Danehy

Being a vegetarian's fine, but please don't force it on me

I'm getting a bit tired of fighting this fight, but sometimes the only tactic available to those who have neither righteousness nor reason on their side is to constantly bombard the opposition until that beleaguered side throws its hands up in frustration and walks away. Well, I'm not going to do that. That's how the Nazis came to power, and that's also how 7th Heaven kept getting renewed season after season.

I want to state this for what I hope is the last time: Being a vegetarian is OK. If you want to choose a lifestyle where you believe that eating a turkey sandwich on whole wheat is somehow dangerous, knock yourself out. You don't want to eat meat? Fine; that's more pepperoni for the rest of us. You want to go all the way and become a vegan? Great. I've got just three words for you: pepper jack cheese.

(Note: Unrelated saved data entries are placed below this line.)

/-- The units of an instruction (R26-R32); events and host commands have none. -/
def encode : Instr → List Unit64
  | .clauseHeader h => [headerWord h]
  | .illegalOpcode w => [w]
  | .add f => [encBinS 0x000 f]
  | .sub f => [encBinS 0x001 f]
  | .mul f => [encBinS 0x002 f]
  | .mulhi f => [encBin 0x003 f]
  | .mad f => [encTerS 0x004 f]
  | .div f => [encDiv 0x005 f]
  | .rem f => [encDiv 0x006 f]
  | .min f => [encBin 0x007 f]
  | .max f => [encBin 0x008 f]
  | .abs f => [encUnS 0x009 f]
  | .neg f => [encUnS 0x00A f]
  | .addcy f => [encCarry 0x00B f]
  | .subbw f => [encCarry 0x00C f]
  | .shl f => [encBin 0x00D f]
  | .shr f => [encBin 0x00E f]
  | .rot f => [encBin 0x00F f]
  | .and f => [encBin 0x010 f]
  | .or f => [encBin 0x011 f]
  | .xor f => [encBin 0x012 f]
  | .not f => [encUn 0x013 f]
  | .andn f => [encBin 0x014 f]
  | .bfx f => [encBin 0x015 f]
  | .bfi f => [encTer 0x016 f]
  | .popc f => [encUn 0x017 f]
  | .clz f => [encUn 0x018 f]
  | .brev f => [encUn 0x019 f]
  | .lut3 f => [encLut 0x01A f]
  | .cmp f => [encCmp 0x01B f]
  | .sel f => [encCarry 0x01C f]
  | .mov f => [encUn 0x01D f]
  | .lea f => [encLea 0x01E f]
  | .idx2 f => [encIdx2 0x01F f]
  | .movi f => [encMovi 0x020 f]
  | .addi f => [encImm 0x021 f]
  | .muli f => [encImm 0x022 f]
  | .andi f => [encImm 0x023 f]
  | .ori f => [encImm 0x024 f]
  | .xori f => [encImm 0x025 f]
  | .shli f => [encImm 0x026 f]
  | .shri f => [encImm 0x027 f]
  | .cmpi f => [encCmpi 0x028 f]
  | .fadd f => [encFAr 0x040 f]
  | .fsub f => [encFAr 0x041 f]
  | .fmul f => [encFAr 0x042 f]
  | .fma f => [encFma 0x043 f]
  | .fmin f => [encFMin 0x044 f]
  | .fmax f => [encFMin 0x045 f]
  | .fminn f => [encFMin 0x046 f]
  | .fmaxn f => [encFMin 0x047 f]
  | .fcmp f => [encFCmp 0x048 f]
  | .fclass f => [encFCls 0x049 f]
  | .frnd f => [encFRnd 0x04A f]
  | .fdot2 f => [encFma 0x04B f]
  | .rcp f => [encSfu 0x050 f]
  | .rsqrt f => [encSfu 0x051 f]
  | .sqrt f => [encSfu 0x052 f]
  | .exp2 f => [encSfu 0x053 f]
  | .log2 f => [encSfu 0x054 f]
  | .sin f => [encSfu 0x055 f]
  | .cos f => [encSfu 0x056 f]
  | .tanh f => [encSfu 0x057 f]
  | .fdiv f => [encFDiv 0x058 f]
  | .cvt f => [encCvt 0x060 f]
  | .cvtpk f => [encCvtpk 0x061 f]
  | .unpk f => [encUnpk 0x062 f]
  | .rng f => [encRng 0x070 f]
  | .smxStep f => [encSmx3 0x071 f]
  | .smxMerge f => [encSmx2 0x072 f]
  | .smxNorm f => [encSmx2 0x073 f]
  | .rope f => [encSmx3 0x074 f]
  | .dpmul f => [encDpm 0x075 f]
  | .mand f => [encMBin 0x080 f]
  | .mor f => [encMBin 0x081 f]
  | .mxor f => [encMBin 0x082 f]
  | .mnot f => [encMUn 0x083 f]
  | .mpop f => [encMCnt 0x084 f]
  | .mffs f => [encMCnt 0x085 f]
  | .emget f => [encEmget 0x086 f]
  | .emset f => [encEmset 0x087 f]
  | .vote f =>
    [encA 0x000 0 (opndCode f.d) (mregCode f.p) codeZ codeZ (if f.mode = .mask then 3 else 1) (xlnBits (voteModeCode f.mode) f.mem)]
  | .shfl f =>
    [encA 0x001 0 (opndCode f.d) (opndCode f.a) (opndCode f.b) (opndCode f.c) (tyCode f.ty) (xlnBits (shflModeCode f.mode) f.mem)]
  | .bcast f => [encA 0x002 0 (opndCode f.d) (opndCode f.a) (opndCode f.b) (opndCode f.c) (tyCode f.ty) (xlnBits 0 f.mem)]
  | .scan f => [encFold 0x003 f]
  | .redux f => [encFold 0x004 f]
  | .csamp f => [encA 0x005 0 (opndCode f.d) (opndCode f.a) (opndCode f.b) codeZ 4 (xlnBits 0 f.mem)]
  | .matchx f => [encA 0x006 0 (opndCode f.d) (opndCode f.a) codeZ codeZ (tyCode f.ty) (xlnBits 0 f.mem)]
  | .plpk f => [encPlan 0x007 f]
  | .plunpk f => [encPlan 0x008 f]
  | .xch f => [encA 0x009 f.la (opndCode f.d) (opndCode f.a) codeZ codeZ (tyCode f.ty) 0]
  | .bar k => [encA 0x00A 0 codeZ codeZ codeZ codeZ 0 (barKindCode k ++ 0#5)]
  | .ld f => [encMem 0x000 f]
  | .st f => [encMem 0x001 f]
  | .lds f => [encMem 0x002 f]
  | .sts f => [encMem 0x003 f]
  | .atom f =>
    [encM 0x004 f.la (opndCode f.data) (opndCode f.idx) (bits5 f.rcd) (widthCode f.width) f.sx (scopeCode f.scope) (ordCode f.ord)
      (atomOpCode f.op ++ f.off)]
  | .cas f => [encMem 0x005 f]
  | .waita f => [encMem 0x006 f]
  | .fence f => [encM 0x007 0 codeZ codeZ 0 0 false (scopeCode f.scope) (ordCode f.ord) 0]
  | .pfch f => [encM 0x008 0 codeZ (opndCode f.idx) (bits5 f.rcd) (widthCode f.width) false (scopeCode f.scope) 0 f.off]
  | .brld f => [encM 0x009 0 codeZ (opndCode f.idx) (bits5 f.rcd) 0 false 0 0 0]
  | .brmk f =>
    [encM 0x00A 0 (sregCode f.k) codeZ (bits5 f.rcd) 0 false 0 0
      (0#9 ++ bit1 f.ka ++ bit1 f.kw ++ bit1 f.kr ++ bits5 f.src)]
  | .ldx f => [encA 0x000 0 (opndCode f.d) (opndCode f.a) (opndCode f.b) codeZ (tyCode f.ty) (bit1 f.lsel ++ 0#7)]
  | .stx f => [encA 0x001 0 codeZ (opndCode f.a) (opndCode f.b) (opndCode f.c) (tyCode f.ty) (bit1 f.lsel ++ 0#7)]
  | .wexp f =>
    [encA 0x002 0 (opndCode f.d) (opndCode f.a) (opndCode f.b) (opndCode f.c) 1
      (bit1 f.r ++ bit1 f.w ++ bit1 f.l ++ wscopeCode f.scope ++ 0#3)]
  | .wrev f => [encOneA 0x003 f.a]
  | .wrd f => [encWin 0x004 f]
  | .wwr f => [encWin 0x005 f]
  | .wgrant f =>
    [encA 0x006 0 codeZ (opndCode f.a) (opndCode f.b) codeZ 1 (bit1 f.r ++ bit1 f.w ++ bit1 f.l ++ bit1 f.tile ++ 0#4)]
  | .talloc f => [encA 0x007 0 codeZ (opndCode f.a) (opndCode f.b) codeZ 1 (bit1 f.z ++ 0#7)]
  | .tfree f => [encOneA 0x008 f.a]
  | .give f => [encA 0x009 0 codeZ (opndCode f.a) (opndCode f.b) codeZ 1 (scopeCode f.scope ++ bit1 f.tile ++ 0#4)]
  | .take f => [encA 0x00A 0 (opndCode f.d) (opndCode f.a) (opndCode f.b) codeZ 1 (0#3 ++ bit1 f.tile ++ 0#4)]
  | .waitg f => [encSync 0x00B f]
  | .syncset f => [encSync 0x00C f]
  | .rrot f => [encA 0x00D f.la codeZ codeZ codeZ codeZ 1 (bits5 f.tile ++ 0#3)]
  | .gstat f =>
    [encA 0x00E 0 (opndCode f.d) (opndCode f.a) (opndCode f.b) codeZ 1 (bits5 f.tile ++ bit1 f.isTile ++ bit1 f.lsel ++ 0#1)]
  | .fmask d => [encA 0x00F 0 (mregCode d) codeZ codeZ codeZ 1 0]
  | .tget f => [encA 0x010 0 (opndCode f.d) (opndCode f.a) codeZ codeZ (tyCode f.ty) (bits5 f.tile ++ 0#3)]
  | .tset f => [encA 0x011 0 codeZ (opndCode f.a) (opndCode f.b) codeZ (tyCode f.ty) (bits5 f.tile ++ 0#3)]
  | .qstat f => [encA 0x012 0 (opndCode f.d) codeZ codeZ codeZ 1 (bits3 f.q ++ 0#5)]
  | .qmark q => [encA 0x013 0 codeZ codeZ codeZ codeZ 1 (bits3 q ++ 0#5)]
  | .copy h f => encEng h (.copy f)
  | .copymc h f => encEng h (.copymc f)
  | .gath h f => encEng h (.gath f)
  | .scata h f => encEng h (.scata f)
  | .mma h f => encEng h (.mma f)
  | .tfill h f => encEng h (.tfill f)
  | .eseq h f => encEng h (.eseq f)
  | .kvw h f => encEng h (.kvw f)
  | .kvld h f => encEng h (.kvld f)
  | .kvst h f => encEng h (.kvst f)
  | .kvfork h f => encEng h (.kvfork f)
  | .splice h f => encEng h (.splice f)
  | .rpopen h f => encEng h (.rpopen f)
  | .rpstat h f => encEng h (.rpstat f)
  | .rpcancel h f => encEng h (.rpcancel f)
  | .kvfree h f => encEng h (.kvfree f)
  | .launch f => [encA 0x000 0 (sregCode f.d) (sregCode f.a) (sregOrCode f.b) codeZ 1 (bit1 f.t ++ bit1 f.dep ++ 0#6)]
  | .wdask f => [encA 0x001 f.la (sregCode f.d) (opndCode f.a) codeZ codeZ 1 0]
  | .ringAcq f => [encA 0x002 f.la (sregCode f.d) (sregCode f.a) codeZ codeZ 1 (bit1 f.c ++ scopeCode f.scope ++ 0#4)]
  | .ringCmt f => [encA 0x003 0 codeZ (sregCode f.a) (opndCode f.b) codeZ 1 (bit1 f.cl ++ scopeCode f.scope ++ 0#4)]
  | .ringPeek f => [encA 0x004 0 (sregCode f.d) (sregCode f.a) codeZ codeZ 1 (bit1 f.c ++ 0#7)]
  | .ringRel f => [encA 0x005 0 codeZ (sregCode f.a) (opndCode f.b) codeZ 1 (0#1 ++ scopeCode f.scope ++ 0#4)]
  | .gfire f => [encA 0x006 0 codeZ (sregCode f.a) (sregOrCode f.b) codeZ 1 (bit1 f.start ++ 0#7)]
  | .gnode f => [encGnode 0x007 f]
  | .gcancel f => [encGnode 0x008 f]
  | .hnext => [encA 0x009 0 codeZ codeZ codeZ codeZ 1 0]
  | .waitpred => [encA 0x00A 0 codeZ codeZ codeZ codeZ 1 0]
  | .yield => [encA 0x00B 0 codeZ codeZ codeZ codeZ 1 0]
  | .prio a => [encOneA 0x00C a]
  | .trap n => [encS 0x000 (0#4 ++ bits4 n) 0 0]
  | .tret f => [encS 0x001 (bit1 f.step ++ 0#5 ++ tretModeCode f.mode) 0 0]
  | .tkill m => [encS 0x002 0 (bits3 m ++ 0#7) 0]
  | .gcall g => [encS 0x003 0 g 0]
  | .gret => [encS 0x004 0 0 0]
  | .csrrd f => [encS 0x005 0 (sregCode f.k) f.csr]
  | .csrwr f => [encS 0x006 0 (sregCode f.k) f.csr]
  | .tlbinv (some k) => [encS 0x007 0 (sregCode k) 0]
  | .tlbinv none => [encS 0x007 1 codeZ 0]
  | .drain f => [encS 0x008 (0#5 ++ bit1 f.eng ++ bit1 f.st ++ bit1 f.ld) 0 0]
  | .aadd f => [encABin 0x000 f]
  | .asub f => [encABin 0x001 f]
  | .amul f => [encABin 0x002 f]
  | .ashl f => [encABin 0x003 f]
  | .ashr f => [encA 0x004 0 (aopndCode f.d) (aopndCode f.a) (aopndCode f.b) codeZ (atyCode f.ty) 0]
  | .aand f => [encABin 0x005 f]
  | .aor f => [encABin 0x006 f]
  | .axor f => [encABin 0x007 f]
  | .acmp f => [encA 0x008 0 (aopndCode f.d) (aopndCode f.a) (aopndCode f.b) codeZ (atyCode f.ty) (condCode f.cond ++ 0#5)]
  | .amov f => [encA 0x009 0 (aopndCode f.d) (aopndCode f.a) codeZ codeZ 3 (bits5 f.warp ++ 0#3)]
  | .amovi f => [encI 0x00A (aopndCode f.d) codeZ (atyCode f.ty) f.imm]
  | .ald f => [encA 0x00B 0 (aopndCode f.d) (aopndCode f.a) codeZ codeZ 3 (bits5 f.rcd ++ awidthCode f.width ++ 0#1)]
  | .ast f => [encA 0x00C 0 codeZ (aopndCode f.a) (aopndCode f.b) codeZ 3 (bits5 f.rcd ++ awidthCode f.width ++ 0#1)]
  | .apush f => [encA 0x00D 0 (pushQCode f.q) (aopndCode f.a) (aopndCode f.b) codeZ 3 (bits5 f.warp ++ 0#3)]
  | .apushm f => [encA 0x00E 0 (pushQCode f.q) (aopndCode f.a) codeZ (0#5 ++ bits5 f.rcd) 3 (bits5 f.warp ++ 0#3)]
  | .apop f => [encA 0x00F 0 (aregCode f.d) (popQCode f.q) codeZ codeZ 3 (bits5 f.warp ++ 0#3)]
  | .akvw f => [encA 0x010 0 (aregCode f.d) (aopndCode f.a) (aopndCode f.b) (aopndCode f.c) 3 0]
  | .aeng f =>
    [RawE.toWord ⟨0x011#9, 0, f.sync, statCode f.stat, BitVec.ofNat 9 (engOp f.body) ++ bits5 f.wt, (engWords f.body).1⟩,
     (engWords f.body).2]
  | .await f => [encA 0x012 0 codeZ (aopndCode f.a) codeZ (0#4 ++ f.k) 3 (bits5 f.warp ++ 0#3)]
  | .aend => [encA 0x013 0 codeZ codeZ codeZ codeZ 3 0]
  | .bra t => [encB 0x1F0 0 t 0]
  | .brc f => [encB 0x1F1 (brCondBits f.cond) f.tgt (f.join ++ 0#5)]
  | .brx f => [encB 0x1F2 0 f.off (opndCode f.idx ++ 0#15)]
  | .call t => [encB 0x1F3 0 t 0]
  | .callx f => [encB 0x1F4 0 f.off (opndCode f.idx ++ 0#15)]
  | .ret => [encB 0x1F5 0 0 0]
  | .loop f => [encB 0x1F6 f.k f.tgt 0]
  | .endl => [encB 0x1F7 0 0 0]
  | _ => []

But don't preach to me; don't badger me; don't try to use the law or your position on some school board or something to try to change my eating habits, because that is none of your damn business. You've made a choice, but that doesn't make you superior. You need to come down off your pedestal and watch your step, because you might fall and break your hip.

Let me state clearly that I am not the defender of outrageously bad diets. I don't think you should get up in the morning and slap a lamb chop between two pieces of sausage and then wash it all down with a big glass of bacon grease. But neither am I going to stand by while food bullies tell me that theirs is the best way, the true way, the only way! And the food bullies are an umbrella group that includes the so-called Center for Science in the Public Interest (that claims that Italian food is bad for you), public officials who are trying to climb the political ladder by bitching out the fast-food industry (as though there is even one documented case of someone being forced to buy french fries) and, of course, holier-than-thou vegetarians.

I recently wrote a column about social cascading (Nov. 1), a phenomenon that has led many Americans to hold false beliefs about nutrition. Some bloggers (correctly) took me to task for not identifying the book that prompted me to write the column in the first place. It is Good Calories, Bad Calories: Challenging the Conventional Wisdom on Diet, Weight Control and Disease by Gary Taubes. This is not some ex-housewife who found salvation and weight loss by consuming nothing but mango and passion fruit. Taubes is a contributing writer for Science magazine.

For one thing, his book explains why the Atkins (high- protein, low-carb) diet works, and it makes perfect sense. I'll never do it, because every time I've thought about trying it, I remember John Candy in Uncle Buck, who asks his sister-in-law: "Do you have a (toilet) plunger? I've been eating a lot of cheese lately."

So, this guy writes a letter saying that the column was "bogus" ("Danehy Needs to Re-Review the Data on Vegetarianism," Nov. 29). First, he takes me to task for "cherry-picking" statistics, apparently not understanding that every time anybody uses only one or two statistics, that technically constitutes cherry-picking. Then, he turns right around and uses false stats to try to make his point, claiming that "Seventh-day Adventists actually live seven to eight years longer than the average American." Well, that's not true. The numbers 7.28 (the difference in lifespan between Adventist women and their non-Adventist counterparts) and 4.48 (the disparity for men) are quoted in so many Web sites, they take on an instantly recognizable quality, like 88 for piano keys and 755 for the true home run record.

If you combine the two, that makes an average of 5.88. Even if you round up to the next ordinal number, the last I checked, six isn't between "seven and eight." And there is always the matter of Adventists abstaining from alcohol, drugs and tobacco. My old friend Skippy, who is now a Seventh-day Adventist preacher in Mississippi, cites the diet, the abstention from drugs and tobacco, and a solid, monogamous, family-oriented lifestyle as the reasons for a longer lifespan. Sounds reasonable to me.

The letter writer then claimed that the American Heart Association and the American Dietetic Association both advocate a vegetarian diet. I called the AHA, which, ironically, has its headquarters in Dallas, Texas. I was told, no, they don't advocate a vegetarian diet. In fact, their Web site and literature clearly state that they recommend at least two servings of fish per week for everybody, and lean cuts of beef and poultry for those who include meat in a balanced diet.

The American Dietetic Association Web site states: "Both vegetarian and nonvegetarian eating styles can be healthful." The statement is actually being used as a defense against the argument that vegetarian diets are less healthy than balanced, omnivorous diets.

The guy closed the letter by claiming that kids "with high IQs are more likely to become vegetarian." That may or may not be true, but I've also read that kids who go on school-shooting sprees are also more likely to have higher-than-average IQs. So what? Do I really have to point out that high IQ and common sense don't always go hand-in-hand?